(Data to process):

+---+

-- ==== Sys2Proof/Machine/Arith.lean ====
section
/-! DEFINITION. The arithmetic of the Sward and of the Sheaf: number formats, exact values, rounding with its status, dot
products by class, block scaling (R303 to R329, R385, R386). -/

namespace Sys2Proof.Machine
open Sys2Proof

/-! ### Exact values -/

/-- A value: NaN, an infinity, or sign, whole number and power of two. -/
inductive Num where
  | nan
  | inf (neg : Bool)
  | fin (neg : Bool) (m : Nat) (e : Int)
  deriving DecidableEq, Repr, Inhabited

/-- The positive zero. -/
def Num.zero : Num := .fin false 0 0
def Num.isNan : Num → Bool | .nan => true | _ => false
def Num.isInf (neg : Bool) : Num → Bool | .inf n => n = neg | _ => false
def Num.isZero : Num → Bool | .fin _ 0 _ => true | _ => false
def Num.isNegZero : Num → Bool | .fin true 0 _ => true | _ => false
def Num.isFin : Num → Bool | .fin .. => true | _ => false

/-- A whole number times a power of two. -/
structure Dyad where
  m : Int
  e : Int
  deriving DecidableEq, Repr, Inhabited

def Dyad.zero : Dyad := { m := 0, e := 0 }

/-- The exact sum. -/
def Dyad.add (a b : Dyad) : Dyad :=
  if a.e ≤ b.e then { m := a.m + b.m * (2 ^ (b.e - a.e).toNat : Nat), e := a.e }
  else { m := a.m * (2 ^ (a.e - b.e).toNat : Nat) + b.m, e := b.e }

/-- The finite part of a value; 0 for a NaN or an infinity. -/
def Num.dyad : Num → Dyad
  | .fin neg m e => { m := if neg then -(m : Int) else m, e := e }
  | _ => Dyad.zero

/-- A value from an exact number, with the sign a zero takes. -/
def Dyad.num (d : Dyad) (zeroNeg : Bool) : Num :=
  if d.m = 0 then .fin zeroNeg 0 0 else .fin (d.m < 0) d.m.natAbs d.e

/-- The exact product; an infinity times a zero is a NaN (R315, R323). -/
def Num.mul : Num → Num → Num
  | .nan, _ => .nan
  | _, .nan => .nan
  | .inf a, .inf b => .inf (a != b)
  | .inf a, .fin b m _ => if m = 0 then .nan else .inf (a != b)
  | .fin a m _, .inf b => if m = 0 then .nan else .inf (a != b)
  | .fin a m e, .fin b n f => .fin (a != b) (m * n) (e + f)

/-- The exact sum of a list, with R323's rules for NaN and infinities and the sign that a zero sum takes. -/
def sumNums (xs : List Num) (zeroNeg : Bool) : Num :=
  let pos := xs.any (Num.isInf false)
  let neg := xs.any (Num.isInf true)
  if xs.any Num.isNan || (pos && neg) then .nan
  else if pos then .inf false
  else if neg then .inf true
  else (xs.foldl (fun a x => a.add x.dyad) Dyad.zero).num zeroNeg

/-- Binary addition with the signs of IEEE 754 zeros: equal signs keep theirs, else + or, rounding down, − (R318, R324). -/
def addIeee (a b : Num) (rdn : Bool) : Num :=
  let sign := if a.isZero && b.isZero then (if a.isNegZero = b.isNegZero then a.isNegZero else rdn) else rdn
  sumNums [a, b] sign

/-- −x. -/
def Num.negate : Num → Num
  | .nan => .nan | .inf n => .inf (!n) | .fin n m e => .fin (!n) m e

/-- Is a smaller than b? −0 counts as smaller than +0; NaN is not compared (R386). -/
def Num.lt (a b : Num) : Bool :=
  match a, b with
  | .inf x, .inf y => x && !y
  | .inf x, .fin .. => x
  | .fin .., .inf y => !y
  | .fin n m e, .fin k l f =>
    if m = 0 && l = 0 then n && !k
    else
      let x := ({ m := if n then -(m : Int) else m, e := e } : Dyad)
      let y := ({ m := if k then (l : Int) else -(l : Int), e := f } : Dyad)
      (x.add y).m < 0
  | _, _ => false

/-! ### Number formats (R308) -/

/-- Bits of one element. -/
def fmtBits : Nat → Nat
  | 0x00 => 4 | 0x01 => 8 | 0x02 => 32 | 0x03 => 4 | 0x04 => 6 | 0x05 => 6 | 0x06 => 8 | 0x07 => 8
  | 0x08 => 4 | 0x09 => 6 | 0x0A => 6 | 0x0B => 8 | 0x0C => 8 | 0x0D => 8 | 0x0E => 16 | 0x0F => 16
  | 0x10 => 32 | 0x11 => 64 | _ => 8

def isMx (f : Nat) : Bool := 0x08 ≤ f && f ≤ 0x0C
/-- The element format of an MX format. -/
def elemFmt (f : Nat) : Nat := if isMx f then f - 5 else f
def isInt (f : Nat) : Bool := f ≤ 2

/-- Exponent bits, mantissa bits and bias of a floating-point format. -/
def fmtShape : Nat → Nat × Nat × Nat
  | 0x03 => (2, 1, 1) | 0x04 => (2, 3, 1) | 0x05 => (3, 2, 3) | 0x06 => (4, 3, 7) | 0x07 => (5, 2, 15)
  | 0x0E => (8, 7, 127) | 0x0F => (5, 10, 15) | 0x10 => (8, 23, 127) | _ => (11, 52, 1023)

/-- Has the format infinities and NaNs of IEEE style? -/
def isIeee (f : Nat) : Bool := f = 0x07 || (0x0E ≤ f && f ≤ 0x11)
/-- Results of these formats always saturate, and a NaN is written as +0 (R326, R345). -/
def alwaysSat (f : Nat) : Bool := f ≤ 0x05

/-- The canonical NaN (R310); +0 where a format has none. -/
def nanCode : Nat → Nat
  | 0x06 => 0x7F | 0x07 => 0x7E | 0x0E => 0x7FC0 | 0x0F => 0x7E00 | 0x10 => 0x7FC00000 | 0x11 => 0x7FF8000000000000 | _ => 0

/-- The encoding of the largest finite magnitude. -/
def maxCode (f : Nat) : Nat :=
  let (eb, mb, _) := fmtShape f
  if isIeee f then (2 ^ eb - 1) * 2 ^ mb - 1
  else if f = 0x06 then 0x7E
  else 2 ^ (eb + mb) - 1

/-- The value of an encoding (R308, R309). -/
def decodeNum (f x : Nat) : Num :=
  if isInt f then
    let v := toSigned (fmtBits f) (x % 2 ^ fmtBits f)
    .fin (v < 0) v.natAbs 0
  else if f = 0x0D then (if x = 0xFF then .nan else .fin false 1 ((x : Int) - 127))
  else
    let (eb, mb, bias) := fmtShape (elemFmt f)
    let neg := bit x (eb + mb)
    let e := bits x (eb + mb - 1) mb
    let m := bits x (mb - 1) 0
    if elemFmt f = 0x06 && low 7 x = 0x7F then .nan
    else if isIeee (elemFmt f) && e = 2 ^ eb - 1 then (if m = 0 then .inf neg else .nan)
    else if e = 0 then .fin neg m (1 - (bias : Int) - mb)
    else .fin neg (2 ^ mb + m) ((e : Int) - bias - mb)

/-! ### Rounding (R325 to R327) -/

/-- How a value is rounded: mode, SAT, and the inputs of the stochastic generator. -/
structure Rounding where
  mode : Nat := 0
  sat : Bool := false
  seed : Nat := 0
  stream : Nat := 0
  deriving DecidableEq, Repr, Inhabited

/-- A positive fraction n / d as a multiple of 2^q: whole part, rest over den. -/
def scaled (n d : Nat) (q : Int) : Nat × Nat × Nat :=
  let (a, b) := if 0 ≤ q then (n, d * 2 ^ q.toNat) else (n * 2 ^ (-q).toNat, d)
  (a / b, a % b, b)

/-- The exponent k with 2^k ≤ n / d < 2^(k + 1), for a fraction above 0. -/
def exponentOf (n d : Nat) : Int :=
  let k : Int := (Nat.log2 n : Int) - Nat.log2 d
  let (w, _, _) := scaled n d k
  if w = 0 then k - 1 else k

/-- Round the whole part up? The magnitude lies `r / b` of the way to the next value; `i`, `j` index the element (R327). -/
def roundUp (m : Rounding) (neg : Bool) (w r b i j : Nat) : Bool :=
  match m.mode with
  | 0 => b < 2 * r || (b = 2 * r && w % 2 = 1)
  | 1 => false
  | 2 => !neg && 0 < r
  | 3 => neg && 0 < r
  | _ => philox m.seed m.stream i j * b < r * 2 ^ 32

/-- The magnitude of a result beyond the largest finite value (R326): does it become infinite? -/
def overflowInf (mode : Nat) (neg : Bool) : Bool :=
  match mode with
  | 1 => false | 2 => !neg | 3 => neg | _ => true

/-- An encoding with its status bits. -/
abbrev Coded := Nat × Nat

/-- A saturated or infinite or NaN code in a floating-point format, for a result too large (R326). -/
def codeLarge (f : Nat) (m : Rounding) (neg wasInf : Bool) : Coded :=
  let sign := let (eb, mb, _) := fmtShape f; if neg then 2 ^ (eb + mb) else 0
  if m.sat || alwaysSat f then (sign + maxCode f, stSaturated + flagIf (!wasInf) stInexact)
  else if wasInf || overflowInf m.mode neg then
    (if f = 0x06 then (nanCode f, stNanOut + flagIf (!wasInf) stInexact)
     else (sign + maxCode f + 1, stInfOut + flagIf (!wasInf) stInexact))
  else (sign + maxCode f, stInexact)

/-- Round a fraction above 0 into a floating-point format. -/
def codeFloat (f : Nat) (m : Rounding) (neg : Bool) (n d i j : Nat) : Coded :=
  let (eb, mb, bias) := fmtShape f
  let sign := if neg then 2 ^ (eb + mb) else 0
  let least : Int := 1 - (bias : Int)
  let k := max (exponentOf n d) least
  let (w, r, b) := scaled n d (k - mb)
  -- the largest finite value, as a multiple of its own unit
  let (mw, _, _) : Nat × Nat × Nat := (maxCode f % 2 ^ mb + 2 ^ mb, 0, 0)
  let mk : Int := (maxCode f / 2 ^ mb : Nat) - (bias : Int)
  let beyond := mk < k || (k = mk && (mw < w || (w = mw && 0 < r)))
  let mode := if m.mode = 4 && beyond then 0 else m.mode
  let up := roundUp { m with mode := mode } neg w r b i j
  let w' := if up then w + 1 else w
  let inexact := flagIf (0 < r) (stInexact + flagIf (m.mode = 4 && !beyond) stSrUsed)
  let tooBig := mk < k || (k = mk && mw < w')
  if tooBig then
    let (c, st) := codeLarge f { m with mode := mode } neg false
    (c, join st inexact)
  else
    -- w' counts units of 2^(k - mb); at k = least its top bit may be missing (a subnormal)
    let code := if w' < 2 ^ mb then w' else (k - least + 1).toNat * 2 ^ mb + (w' - 2 ^ mb)
    (sign + code, inexact + flagIf (w' = 0) stUnderflow)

+---+

(Task statement):
Each line from the top of the records through the one with "def Num.dyad : Num → Dyad" should be returned exactly. Leave out everything else.

(Answer to this problem):
-- ==== Sys2Proof/Machine/Arith.lean ====
section
/-! DEFINITION. The arithmetic of the Sward and of the Sheaf: number formats, exact values, rounding with its status, dot
products by class, block scaling (R303 to R329, R385, R386). -/

namespace Sys2Proof.Machine
open Sys2Proof

/-! ### Exact values -/

/-- A value: NaN, an infinity, or sign, whole number and power of two. -/
inductive Num where
  | nan
  | inf (neg : Bool)
  | fin (neg : Bool) (m : Nat) (e : Int)
  deriving DecidableEq, Repr, Inhabited

/-- The positive zero. -/
def Num.zero : Num := .fin false 0 0
def Num.isNan : Num → Bool | .nan => true | _ => false
def Num.isInf (neg : Bool) : Num → Bool | .inf n => n = neg | _ => false
def Num.isZero : Num → Bool | .fin _ 0 _ => true | _ => false
def Num.isNegZero : Num → Bool | .fin true 0 _ => true | _ => false
def Num.isFin : Num → Bool | .fin .. => true | _ => false

/-- A whole number times a power of two. -/
structure Dyad where
  m : Int
  e : Int
  deriving DecidableEq, Repr, Inhabited

def Dyad.zero : Dyad := { m := 0, e := 0 }

/-- The exact sum. -/
def Dyad.add (a b : Dyad) : Dyad :=
  if a.e ≤ b.e then { m := a.m + b.m * (2 ^ (b.e - a.e).toNat : Nat), e := a.e }
  else { m := a.m * (2 ^ (a.e - b.e).toNat : Nat) + b.m, e := b.e }

/-- The finite part of a value; 0 for a NaN or an infinity. -/
def Num.dyad : Num → Dyad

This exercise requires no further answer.